▶ **Problem statement**: Two lines below mark the span: the one containing "b).st = s.st := rfl" and the one containing "b).paused = s.paused := rfl". Set down both, plus every line between, exactly as they stand, and nothing else.

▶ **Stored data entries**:
-- ==== Sys2Proof/Laws/State.lean ====
section
/-! SUPPORT. One lemma per field per update of State, true by rfl, so that no later proof unfolds a record update. The
conditional updates (skipIf, pauseAfter) change one field; their lemmas stand at the end. -/

namespace Sys2Proof.Machine

variable (s : State)

/-! setV -/

@[simp] theorem State.setV_mem (r : Reg) (b : Byte) : (s.setV r b).mem = s.mem := rfl
@[simp] theorem State.setV_v (r : Reg) (b : Byte) : (s.setV r b).v = s.v.set r.val b := rfl
@[simp] theorem State.setV_i (r : Reg) (b : Byte) : (s.setV r b).i = s.i := rfl
@[simp] theorem State.setV_pc (r : Reg) (b : Byte) : (s.setV r b).pc = s.pc := rfl
@[simp] theorem State.setV_stack (r : Reg) (b : Byte) : (s.setV r b).stack = s.stack := rfl
@[simp] theorem State.setV_sp (r : Reg) (b : Byte) : (s.setV r b).sp = s.sp := rfl
@[simp] theorem State.setV_dt (r : Reg) (b : Byte) : (s.setV r b).dt = s.dt := rfl
@[simp] theorem State.setV_st (r : Reg) (b : Byte) : (s.setV r b).st = s.st := rfl
@[simp] theorem State.setV_fb (r : Reg) (b : Byte) : (s.setV r b).fb = s.fb := rfl
@[simp] theorem State.setV_latch (r : Reg) (b : Byte) : (s.setV r b).latch = s.latch := rfl
@[simp] theorem State.setV_latchDest (r : Reg) (b : Byte) : (s.setV r b).latchDest = s.latchDest := rfl
@[simp] theorem State.setV_paused (r : Reg) (b : Byte) : (s.setV r b).paused = s.paused := rfl
@[simp] theorem State.setV_fault (r : Reg) (b : Byte) : (s.setV r b).fault = s.fault := rfl
@[simp] theorem State.setV_params (r : Reg) (b : Byte) : (s.setV r b).params = s.params := rfl
@[simp] theorem State.setV_pending (r : Reg) (b : Byte) : (s.setV r b).pending = s.pending := rfl
@[simp] theorem State.setV_calls (r : Reg) (b : Byte) : (s.setV r b).calls = s.calls := rfl
@[simp] theorem State.setV_loadOpen (r : Reg) (b : Byte) : (s.setV r b).loadOpen = s.loadOpen := rfl
@[simp] theorem State.setV_log (r : Reg) (b : Byte) : (s.setV r b).log = s.log := rfl

/-! advance -/

@[simp] theorem State.advance_mem : (s.advance).mem = s.mem := rfl
@[simp] theorem State.advance_v : (s.advance).v = s.v := rfl
@[simp] theorem State.advance_i : (s.advance).i = s.i := rfl
@[simp] theorem State.advance_pc : (s.advance).pc = s.pc + 2 := rfl
@[simp] theorem State.advance_stack : (s.advance).stack = s.stack := rfl
@[simp] theorem State.advance_sp : (s.advance).sp = s.sp := rfl
@[simp] theorem State.advance_dt : (s.advance).dt = s.dt := rfl
@[simp] theorem State.advance_st : (s.advance).st = s.st := rfl
@[simp] theorem State.advance_fb : (s.advance).fb = s.fb := rfl
@[simp] theorem State.advance_latch : (s.advance).latch = s.latch := rfl
@[simp] theorem State.advance_latchDest : (s.advance).latchDest = s.latchDest := rfl
@[simp] theorem State.advance_paused : (s.advance).paused = s.paused := rfl
@[simp] theorem State.advance_fault : (s.advance).fault = s.fault := rfl
@[simp] theorem State.advance_params : (s.advance).params = s.params := rfl
@[simp] theorem State.advance_pending : (s.advance).pending = s.pending := rfl
@[simp] theorem State.advance_calls : (s.advance).calls = s.calls := rfl
@[simp] theorem State.advance_loadOpen : (s.advance).loadOpen = s.loadOpen := rfl
@[simp] theorem State.advance_log : (s.advance).log = s.log := rfl

/-! jumpTo -/

@[simp] theorem State.jumpTo_mem (p : Word) : (s.jumpTo p).mem = s.mem := rfl
@[simp] theorem State.jumpTo_v (p : Word) : (s.jumpTo p).v = s.v := rfl
@[simp] theorem State.jumpTo_i (p : Word) : (s.jumpTo p).i = s.i := rfl
@[simp] theorem State.jumpTo_pc (p : Word) : (s.jumpTo p).pc = p := rfl
@[simp] theorem State.jumpTo_stack (p : Word) : (s.jumpTo p).stack = s.stack := rfl
@[simp] theorem State.jumpTo_sp (p : Word) : (s.jumpTo p).sp = s.sp := rfl
@[simp] theorem State.jumpTo_dt (p : Word) : (s.jumpTo p).dt = s.dt := rfl
@[simp] theorem State.jumpTo_st (p : Word) : (s.jumpTo p).st = s.st := rfl
@[simp] theorem State.jumpTo_fb (p : Word) : (s.jumpTo p).fb = s.fb := rfl
@[simp] theorem State.jumpTo_latch (p : Word) : (s.jumpTo p).latch = s.latch := rfl
@[simp] theorem State.jumpTo_latchDest (p : Word) : (s.jumpTo p).latchDest = s.latchDest := rfl
@[simp] theorem State.jumpTo_paused (p : Word) : (s.jumpTo p).paused = s.paused := rfl
@[simp] theorem State.jumpTo_fault (p : Word) : (s.jumpTo p).fault = s.fault := rfl
@[simp] theorem State.jumpTo_params (p : Word) : (s.jumpTo p).params = s.params := rfl
@[simp] theorem State.jumpTo_pending (p : Word) : (s.jumpTo p).pending = s.pending := rfl
@[simp] theorem State.jumpTo_calls (p : Word) : (s.jumpTo p).calls = s.calls := rfl
@[simp] theorem State.jumpTo_loadOpen (p : Word) : (s.jumpTo p).loadOpen = s.loadOpen := rfl
@[simp] theorem State.jumpTo_log (p : Word) : (s.jumpTo p).log = s.log := rfl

▶ **Reply to the exercise**:
@[simp] theorem State.setV_st (r : Reg) (b : Byte) : (s.setV r b).st = s.st := rfl
@[simp] theorem State.setV_fb (r : Reg) (b : Byte) : (s.setV r b).fb = s.fb := rfl
@[simp] theorem State.setV_latch (r : Reg) (b : Byte) : (s.setV r b).latch = s.latch := rfl
@[simp] theorem State.setV_latchDest (r : Reg) (b : Byte) : (s.setV r b).latchDest = s.latchDest := rfl
@[simp] theorem State.setV_paused (r : Reg) (b : Byte) : (s.setV r b).paused = s.paused := rfl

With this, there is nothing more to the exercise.